### Aim of the task
A complete answer includes every line below with the word "counter".
..............................
-- ==== Sys2Proof/Syntax.lean ====
section
/-! DEFINITION. The eleven commands of spec/opcode_table.json (R104). -/

namespace Sys2Proof

/-- A command, one constructor per row of the opcode table. The only operand is the signed 16-bit immediate of
format I, held as the integer the spec reads it as (R105); `Instr.WellFormed` gives its range. -/
inductive Instr where
  /-- 0x01: validate and freeze the configuration (R131). -/
  | cfglock
  /-- 0x02: clear the recorded fault (R135). -/
  | clrerr
  /-- 0x03: reset the whole block (R138). -/
  | sreset
  /-- 0x10: Base32-decode TEXT into KEY (R151). -/
  | b32dec
  /-- 0x20: dynamic truncation of DIGEST into VALUE (R171). -/
  | dtrunc
  /-- 0x21: VALUE mod 10^digits into CODE (R176). -/
  | modred
  /-- 0x30: counter from TIME, period and the offset `k`, into MSG (R191). -/
  | slice (k : Int)
  /-- 0x31: open a verification window of discrepancy `d` (R195). -/
  | vbegin (d : Int)
  /-- 0x32: counter of the window's current offset, into MSG (R198). -/
  | slicew
  /-- 0x40: constant-time compare CODE with CAND (R211). -/
  | cmp
  /-- 0x41: compare, OR into the window result, advance the window (R215). -/
  | cmpw
  deriving DecidableEq, Repr

end Sys2Proof
end

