-- ==== Sys2Proof/Machine/Ops.lean ====
section
/-! DEFINITION. The named operations: bytes of BUF, taking a fault, the return from one, and reset. -/

namespace Sys2Proof.Machine

/-! ## Bytes of BUF -/

/-- What an address of BUF that is not listed reads as: every byte resets to 0x00 (R53, R60, log 5). -/
def Memory.unlisted : Byte := 0x00

/-- `MemRead(addr, 1)`: the stored byte, ungated (R9). -/
def Memory.read (m : Memory) (a : Nat) : Byte :=
  match m with
  | [] => Memory.unlisted
  | c :: rest => if c.1 = a then c.2 else Memory.read rest a

/-- Put a cell before the first listed address above it. -/
def Memory.insert (a : Nat) (b : Byte) (m : Memory) : Memory :=
  match m with
  | [] => [(a, b)]
  | c :: rest => if a < c.1 then (a, b) :: c :: rest else c :: Memory.insert a b rest

/-- `MemWrite(addr, 1, v)` (R9), keeping the canonical form. -/
def Memory.write (m : Memory) (a : Nat) (b : Byte) : Memory :=
  if b = Memory.unlisted then m.filter (fun c => c.1 ≠ a)
  else Memory.insert a b (m.filter (fun c => c.1 ≠ a))

/-- `MemWrite` of consecutive bytes from `a` up. -/
def Memory.writeBytes (m : Memory) (a : Nat) (bs : List Byte) : Memory :=
  match bs with
  | [] => m
  | b :: rest => Memory.writeBytes (m.write a b) (a + 1) rest

/-- The `n` bytes from `a` up. -/
def Memory.readBytes (m : Memory) (a n : Nat) : List Byte :=
  (List.range n).map fun j => m.read (a + j)

/-- Addresses strictly rise. -/
def Memory.sorted (m : Memory) : Bool :=
  match m with
  | [] => true
  | c :: rest => rest.all (fun d => decide (c.1 < d.1)) && Memory.sorted rest

/-- The canonical form: addresses strictly rising, no entry equal to what an unlisted address reads as. -/
def Memory.wf (m : Memory) : Bool :=
  m.sorted && m.all (fun c => c.2 != Memory.unlisted)

/-! ## Byte strings and integers (R9) -/

/-- `BE64(c)`: byte `j` is `(c >> (8*(7-j))) & 0xFF` (R9, R74 (b)). -/
def be64 (c : Dword) : List Byte :=
  (List.range Config.msgLen).map fun j => (c >>> (8 * (7 - j))).setWidth 8

/-- `BE32(b0,b1,b2,b3)`: the byte at the lowest address is bits 31:24 (R9, R74 (b)). -/
def be32 (b0 b1 b2 b3 : Byte) : Word := b0 ++ b1 ++ b2 ++ b3

/-- A byte string followed by zeros up to `n` bytes (R151, R176). -/
def zeroFill (n : Nat) (bs : List Byte) : List Byte := bs ++ List.replicate (n - bs.length) 0x00

/-! ## Faults -/

/-- The state a fault leaves: FAULT, ERRCODE and ERRCMD record it and the window and any result are dropped; nothing
else is written (R240). -/
def State.faulted (kind : FaultKind) (w : Word) (s : State) : State :=
  { s with
    fault := true
    errCode := some kind
    errCmd := w
    winActive := false
    matchAcc := false
    resultValid := false }

/-- `raise <Fault>(w)`: the command ends with the fault `kind` (R9, R240). Its caller has already cleared the
destination valid flags of the command's first line. -/
def raise (kind : FaultKind) (w : Word) (s : State) : Result := .next (s.faulted kind w)

/-- Return from a fault: FAULT, ERRCODE and ERRCMD are cleared and nothing is restored (R135, R242). -/
def State.clearFault (s : State) : State :=
  { s with fault := false, errCode := none, errCmd := 0 }

/-- Reset of the block (R138, R260): every element of the TTE takes its reset value; the host's own operations to come
and the replies it has had are not the block's (log 10). -/
def State.resetBlock (s : State) : State :=
  { State.reset with pending := s.pending, replies := s.replies }

/-! ## The host's side -/

/-- The port answers the host. -/
def State.answer (r : Reply) (s : State) : State := { s with replies := s.replies ++ [r] }

/-- The host's next operation is taken from its list. -/
def State.taken (s : State) : State := { s with pending := s.pending.tail }

/-- Do `f` in the next state, if there is one. -/
def andThen (r : Result) (f : State → Result) : Result :=
  match r with
  | .next s => f s
  | .fault e => .fault e
  | .refused e => .refused e

end Sys2Proof.Machine
end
..............................
### Answer to this problem
  /-- 0x30: counter from TIME, period and the offset `k`, into MSG (R191). -/
  /-- 0x32: counter of the window's current offset, into MSG (R198). -/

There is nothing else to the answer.